Return, in their exact form, the lines that lie between the start of the data below and the line containing "s.pos = .header →", with both ends included.

** Opening Source material block **

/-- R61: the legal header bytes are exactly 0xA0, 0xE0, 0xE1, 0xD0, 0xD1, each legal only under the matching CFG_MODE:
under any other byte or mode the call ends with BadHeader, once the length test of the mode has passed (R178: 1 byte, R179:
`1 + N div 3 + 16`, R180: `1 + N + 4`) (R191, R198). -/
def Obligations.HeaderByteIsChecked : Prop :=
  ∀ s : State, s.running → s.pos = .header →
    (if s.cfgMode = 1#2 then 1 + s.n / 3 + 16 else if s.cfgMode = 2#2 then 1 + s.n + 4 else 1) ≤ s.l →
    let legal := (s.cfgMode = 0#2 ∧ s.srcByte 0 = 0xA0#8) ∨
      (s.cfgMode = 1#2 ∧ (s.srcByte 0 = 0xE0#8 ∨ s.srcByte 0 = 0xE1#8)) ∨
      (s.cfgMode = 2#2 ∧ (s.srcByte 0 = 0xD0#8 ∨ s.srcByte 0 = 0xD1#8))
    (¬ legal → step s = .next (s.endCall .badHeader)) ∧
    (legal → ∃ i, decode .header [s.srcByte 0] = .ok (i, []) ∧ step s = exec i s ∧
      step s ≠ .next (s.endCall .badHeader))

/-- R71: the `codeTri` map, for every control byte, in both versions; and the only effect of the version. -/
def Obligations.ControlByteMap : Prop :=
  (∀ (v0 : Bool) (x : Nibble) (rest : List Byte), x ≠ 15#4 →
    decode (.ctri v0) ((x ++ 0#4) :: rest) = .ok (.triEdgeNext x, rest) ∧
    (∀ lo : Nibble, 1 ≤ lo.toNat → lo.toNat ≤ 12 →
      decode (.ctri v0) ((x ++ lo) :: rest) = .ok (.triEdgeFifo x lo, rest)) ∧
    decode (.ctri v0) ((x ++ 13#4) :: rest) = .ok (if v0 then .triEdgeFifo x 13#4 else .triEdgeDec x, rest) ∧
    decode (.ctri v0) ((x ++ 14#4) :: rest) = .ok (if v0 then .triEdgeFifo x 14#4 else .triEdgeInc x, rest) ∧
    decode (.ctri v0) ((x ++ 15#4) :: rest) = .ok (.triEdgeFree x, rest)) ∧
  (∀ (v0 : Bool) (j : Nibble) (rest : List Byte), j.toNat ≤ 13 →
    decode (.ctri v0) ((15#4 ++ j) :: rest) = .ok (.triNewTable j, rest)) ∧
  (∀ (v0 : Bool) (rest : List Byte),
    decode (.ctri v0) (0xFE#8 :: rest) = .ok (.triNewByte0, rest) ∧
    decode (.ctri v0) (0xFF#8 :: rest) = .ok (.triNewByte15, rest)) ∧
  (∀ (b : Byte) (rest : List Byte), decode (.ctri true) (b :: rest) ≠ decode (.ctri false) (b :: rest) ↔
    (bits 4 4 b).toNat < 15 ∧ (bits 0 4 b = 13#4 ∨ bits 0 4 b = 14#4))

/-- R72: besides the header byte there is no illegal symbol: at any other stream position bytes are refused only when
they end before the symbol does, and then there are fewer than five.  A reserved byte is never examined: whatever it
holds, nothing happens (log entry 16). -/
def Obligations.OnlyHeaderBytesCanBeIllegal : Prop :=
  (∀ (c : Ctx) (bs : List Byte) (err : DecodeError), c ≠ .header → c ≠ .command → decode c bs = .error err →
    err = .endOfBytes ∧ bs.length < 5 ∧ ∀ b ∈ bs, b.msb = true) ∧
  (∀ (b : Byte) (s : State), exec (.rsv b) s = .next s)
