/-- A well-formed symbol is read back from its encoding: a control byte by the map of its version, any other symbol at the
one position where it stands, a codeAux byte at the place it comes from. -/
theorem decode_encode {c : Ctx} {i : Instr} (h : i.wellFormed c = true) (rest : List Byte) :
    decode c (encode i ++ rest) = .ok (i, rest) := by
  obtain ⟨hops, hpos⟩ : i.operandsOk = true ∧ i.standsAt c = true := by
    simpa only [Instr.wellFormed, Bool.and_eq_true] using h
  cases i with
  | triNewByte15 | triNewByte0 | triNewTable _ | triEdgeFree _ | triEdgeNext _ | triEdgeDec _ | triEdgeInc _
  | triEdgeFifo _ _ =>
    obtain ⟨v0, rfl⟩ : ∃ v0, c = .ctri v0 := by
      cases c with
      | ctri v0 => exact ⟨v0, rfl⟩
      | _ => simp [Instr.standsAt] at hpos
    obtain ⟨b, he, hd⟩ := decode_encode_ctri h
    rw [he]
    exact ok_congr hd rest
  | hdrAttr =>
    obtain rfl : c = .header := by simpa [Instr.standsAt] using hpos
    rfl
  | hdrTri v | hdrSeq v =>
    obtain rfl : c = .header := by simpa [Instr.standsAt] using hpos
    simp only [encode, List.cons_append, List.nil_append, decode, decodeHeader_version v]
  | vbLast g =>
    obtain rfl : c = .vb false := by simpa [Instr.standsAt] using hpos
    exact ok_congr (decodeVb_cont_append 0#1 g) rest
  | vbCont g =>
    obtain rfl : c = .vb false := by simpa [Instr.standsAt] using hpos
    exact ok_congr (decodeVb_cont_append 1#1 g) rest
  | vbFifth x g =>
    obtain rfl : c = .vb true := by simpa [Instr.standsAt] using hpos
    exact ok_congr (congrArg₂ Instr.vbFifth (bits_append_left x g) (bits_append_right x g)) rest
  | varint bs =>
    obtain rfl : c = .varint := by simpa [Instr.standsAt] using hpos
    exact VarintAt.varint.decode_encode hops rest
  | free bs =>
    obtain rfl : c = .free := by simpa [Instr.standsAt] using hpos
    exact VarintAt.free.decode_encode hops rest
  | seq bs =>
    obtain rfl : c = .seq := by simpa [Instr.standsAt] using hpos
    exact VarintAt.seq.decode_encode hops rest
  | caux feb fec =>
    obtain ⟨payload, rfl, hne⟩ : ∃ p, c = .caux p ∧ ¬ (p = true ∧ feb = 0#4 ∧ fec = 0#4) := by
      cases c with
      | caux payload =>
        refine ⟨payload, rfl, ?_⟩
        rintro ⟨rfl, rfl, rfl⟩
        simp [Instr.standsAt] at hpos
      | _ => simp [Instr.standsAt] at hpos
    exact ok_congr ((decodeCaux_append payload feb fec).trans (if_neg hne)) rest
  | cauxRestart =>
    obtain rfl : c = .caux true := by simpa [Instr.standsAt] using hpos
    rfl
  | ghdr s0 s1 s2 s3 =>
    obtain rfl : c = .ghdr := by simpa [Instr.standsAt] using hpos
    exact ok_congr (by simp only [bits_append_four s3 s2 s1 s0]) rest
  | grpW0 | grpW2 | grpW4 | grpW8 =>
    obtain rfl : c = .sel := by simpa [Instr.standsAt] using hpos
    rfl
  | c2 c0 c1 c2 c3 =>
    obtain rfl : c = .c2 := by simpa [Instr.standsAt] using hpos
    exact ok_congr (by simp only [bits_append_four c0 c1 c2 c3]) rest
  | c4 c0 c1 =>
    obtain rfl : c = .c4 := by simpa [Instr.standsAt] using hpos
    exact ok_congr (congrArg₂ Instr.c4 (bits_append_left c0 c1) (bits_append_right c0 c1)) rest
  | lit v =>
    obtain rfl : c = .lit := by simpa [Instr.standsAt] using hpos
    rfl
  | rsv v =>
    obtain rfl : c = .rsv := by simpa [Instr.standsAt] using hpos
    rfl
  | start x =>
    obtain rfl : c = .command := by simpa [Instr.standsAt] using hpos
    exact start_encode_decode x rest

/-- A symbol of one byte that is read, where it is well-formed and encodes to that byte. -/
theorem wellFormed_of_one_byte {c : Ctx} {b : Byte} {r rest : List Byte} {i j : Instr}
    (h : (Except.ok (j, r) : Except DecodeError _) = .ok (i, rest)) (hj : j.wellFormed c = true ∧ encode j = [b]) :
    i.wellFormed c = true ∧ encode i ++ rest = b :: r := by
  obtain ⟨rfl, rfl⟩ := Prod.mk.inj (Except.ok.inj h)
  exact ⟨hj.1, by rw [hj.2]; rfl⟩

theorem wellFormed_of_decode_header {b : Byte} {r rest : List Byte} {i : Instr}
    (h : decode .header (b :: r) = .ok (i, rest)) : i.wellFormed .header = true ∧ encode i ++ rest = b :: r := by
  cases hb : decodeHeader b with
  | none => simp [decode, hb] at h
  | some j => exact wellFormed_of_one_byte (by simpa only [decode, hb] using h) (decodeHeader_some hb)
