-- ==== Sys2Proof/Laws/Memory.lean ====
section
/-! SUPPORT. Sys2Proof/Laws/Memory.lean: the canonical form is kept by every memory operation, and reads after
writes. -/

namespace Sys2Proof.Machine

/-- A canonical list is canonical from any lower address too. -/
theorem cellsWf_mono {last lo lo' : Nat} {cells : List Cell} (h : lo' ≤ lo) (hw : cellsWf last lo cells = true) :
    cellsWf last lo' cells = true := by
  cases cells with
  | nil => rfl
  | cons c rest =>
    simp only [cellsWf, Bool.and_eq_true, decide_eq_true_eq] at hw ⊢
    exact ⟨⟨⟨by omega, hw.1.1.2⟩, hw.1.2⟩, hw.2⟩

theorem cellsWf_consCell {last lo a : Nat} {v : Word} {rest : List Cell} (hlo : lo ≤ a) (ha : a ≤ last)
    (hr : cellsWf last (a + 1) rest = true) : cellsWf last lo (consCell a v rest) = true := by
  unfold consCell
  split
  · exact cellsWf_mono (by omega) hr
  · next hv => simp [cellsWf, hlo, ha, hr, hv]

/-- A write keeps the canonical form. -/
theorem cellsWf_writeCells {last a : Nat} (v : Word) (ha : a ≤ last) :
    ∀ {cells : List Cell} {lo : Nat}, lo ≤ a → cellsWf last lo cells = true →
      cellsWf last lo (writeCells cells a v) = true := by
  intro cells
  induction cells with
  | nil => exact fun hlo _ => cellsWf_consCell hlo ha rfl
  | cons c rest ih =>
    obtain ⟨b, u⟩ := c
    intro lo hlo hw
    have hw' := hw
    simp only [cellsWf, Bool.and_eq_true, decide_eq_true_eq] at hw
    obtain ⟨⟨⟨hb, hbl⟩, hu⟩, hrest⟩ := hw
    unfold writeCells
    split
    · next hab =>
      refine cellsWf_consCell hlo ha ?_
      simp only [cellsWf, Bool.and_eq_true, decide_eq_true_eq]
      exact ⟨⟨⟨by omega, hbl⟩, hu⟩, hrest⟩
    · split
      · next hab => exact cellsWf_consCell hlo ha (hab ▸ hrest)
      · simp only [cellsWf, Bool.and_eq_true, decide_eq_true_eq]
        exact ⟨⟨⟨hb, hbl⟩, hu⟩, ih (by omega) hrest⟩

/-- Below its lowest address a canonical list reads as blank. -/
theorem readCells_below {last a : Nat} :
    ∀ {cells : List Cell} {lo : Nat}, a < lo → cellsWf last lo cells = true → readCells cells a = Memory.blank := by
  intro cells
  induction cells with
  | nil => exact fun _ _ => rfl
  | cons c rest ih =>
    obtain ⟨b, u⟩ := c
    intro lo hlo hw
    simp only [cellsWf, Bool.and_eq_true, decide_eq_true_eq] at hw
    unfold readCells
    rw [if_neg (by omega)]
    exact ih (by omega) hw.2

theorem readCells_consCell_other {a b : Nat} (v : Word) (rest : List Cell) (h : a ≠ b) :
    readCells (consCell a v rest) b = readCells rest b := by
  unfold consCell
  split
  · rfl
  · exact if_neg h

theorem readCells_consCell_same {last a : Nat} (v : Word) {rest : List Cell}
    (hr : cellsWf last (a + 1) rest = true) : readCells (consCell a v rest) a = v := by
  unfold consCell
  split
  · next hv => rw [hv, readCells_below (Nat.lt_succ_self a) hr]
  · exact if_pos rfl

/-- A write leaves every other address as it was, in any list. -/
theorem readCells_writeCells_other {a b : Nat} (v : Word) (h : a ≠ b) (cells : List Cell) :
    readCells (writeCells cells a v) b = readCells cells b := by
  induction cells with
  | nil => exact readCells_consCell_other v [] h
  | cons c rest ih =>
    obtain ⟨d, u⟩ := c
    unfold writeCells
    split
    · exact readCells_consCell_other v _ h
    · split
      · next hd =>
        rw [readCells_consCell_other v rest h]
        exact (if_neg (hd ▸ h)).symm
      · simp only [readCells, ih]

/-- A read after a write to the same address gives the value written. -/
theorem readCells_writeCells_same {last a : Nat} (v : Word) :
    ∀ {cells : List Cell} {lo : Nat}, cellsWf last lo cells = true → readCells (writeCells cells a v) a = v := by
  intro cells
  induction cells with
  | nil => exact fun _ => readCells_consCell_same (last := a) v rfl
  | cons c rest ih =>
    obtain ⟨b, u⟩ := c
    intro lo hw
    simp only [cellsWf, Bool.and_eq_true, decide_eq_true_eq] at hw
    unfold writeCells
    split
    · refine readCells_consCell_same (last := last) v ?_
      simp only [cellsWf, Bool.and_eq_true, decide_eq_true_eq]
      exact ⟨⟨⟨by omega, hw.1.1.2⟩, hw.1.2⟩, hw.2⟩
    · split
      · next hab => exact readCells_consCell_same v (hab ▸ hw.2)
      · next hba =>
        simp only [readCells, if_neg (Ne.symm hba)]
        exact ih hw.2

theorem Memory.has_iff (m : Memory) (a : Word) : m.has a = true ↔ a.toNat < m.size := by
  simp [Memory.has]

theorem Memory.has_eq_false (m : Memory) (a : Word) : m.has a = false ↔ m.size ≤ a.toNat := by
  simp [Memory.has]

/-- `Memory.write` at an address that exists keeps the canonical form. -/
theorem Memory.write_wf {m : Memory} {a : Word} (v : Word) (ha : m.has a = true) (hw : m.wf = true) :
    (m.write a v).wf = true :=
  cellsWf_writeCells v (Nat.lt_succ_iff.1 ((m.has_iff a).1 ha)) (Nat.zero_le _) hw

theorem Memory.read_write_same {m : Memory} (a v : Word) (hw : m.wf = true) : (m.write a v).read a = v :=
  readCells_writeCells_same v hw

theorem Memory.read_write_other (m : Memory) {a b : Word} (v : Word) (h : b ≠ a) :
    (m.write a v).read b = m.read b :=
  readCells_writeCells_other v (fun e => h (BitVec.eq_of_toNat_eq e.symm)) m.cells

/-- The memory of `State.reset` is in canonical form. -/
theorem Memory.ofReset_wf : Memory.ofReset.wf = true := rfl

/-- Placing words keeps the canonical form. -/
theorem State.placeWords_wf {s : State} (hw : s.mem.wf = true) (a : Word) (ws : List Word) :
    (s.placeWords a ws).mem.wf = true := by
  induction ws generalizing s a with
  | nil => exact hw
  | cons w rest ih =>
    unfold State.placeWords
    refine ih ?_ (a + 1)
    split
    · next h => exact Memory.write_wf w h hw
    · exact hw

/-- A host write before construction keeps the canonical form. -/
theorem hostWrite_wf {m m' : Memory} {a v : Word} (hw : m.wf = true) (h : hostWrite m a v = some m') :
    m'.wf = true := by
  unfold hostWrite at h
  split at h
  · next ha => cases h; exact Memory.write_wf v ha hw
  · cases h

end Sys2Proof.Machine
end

** Closing Source material block **

Task response:
/-- R61: the legal header bytes are exactly 0xA0, 0xE0, 0xE1, 0xD0, 0xD1, each legal only under the matching CFG_MODE:
under any other byte or mode the call ends with BadHeader, once the length test of the mode has passed (R178: 1 byte, R179:
`1 + N div 3 + 16`, R180: `1 + N + 4`) (R191, R198). -/
def Obligations.HeaderByteIsChecked : Prop :=
  ∀ s : State, s.running → s.pos = .header →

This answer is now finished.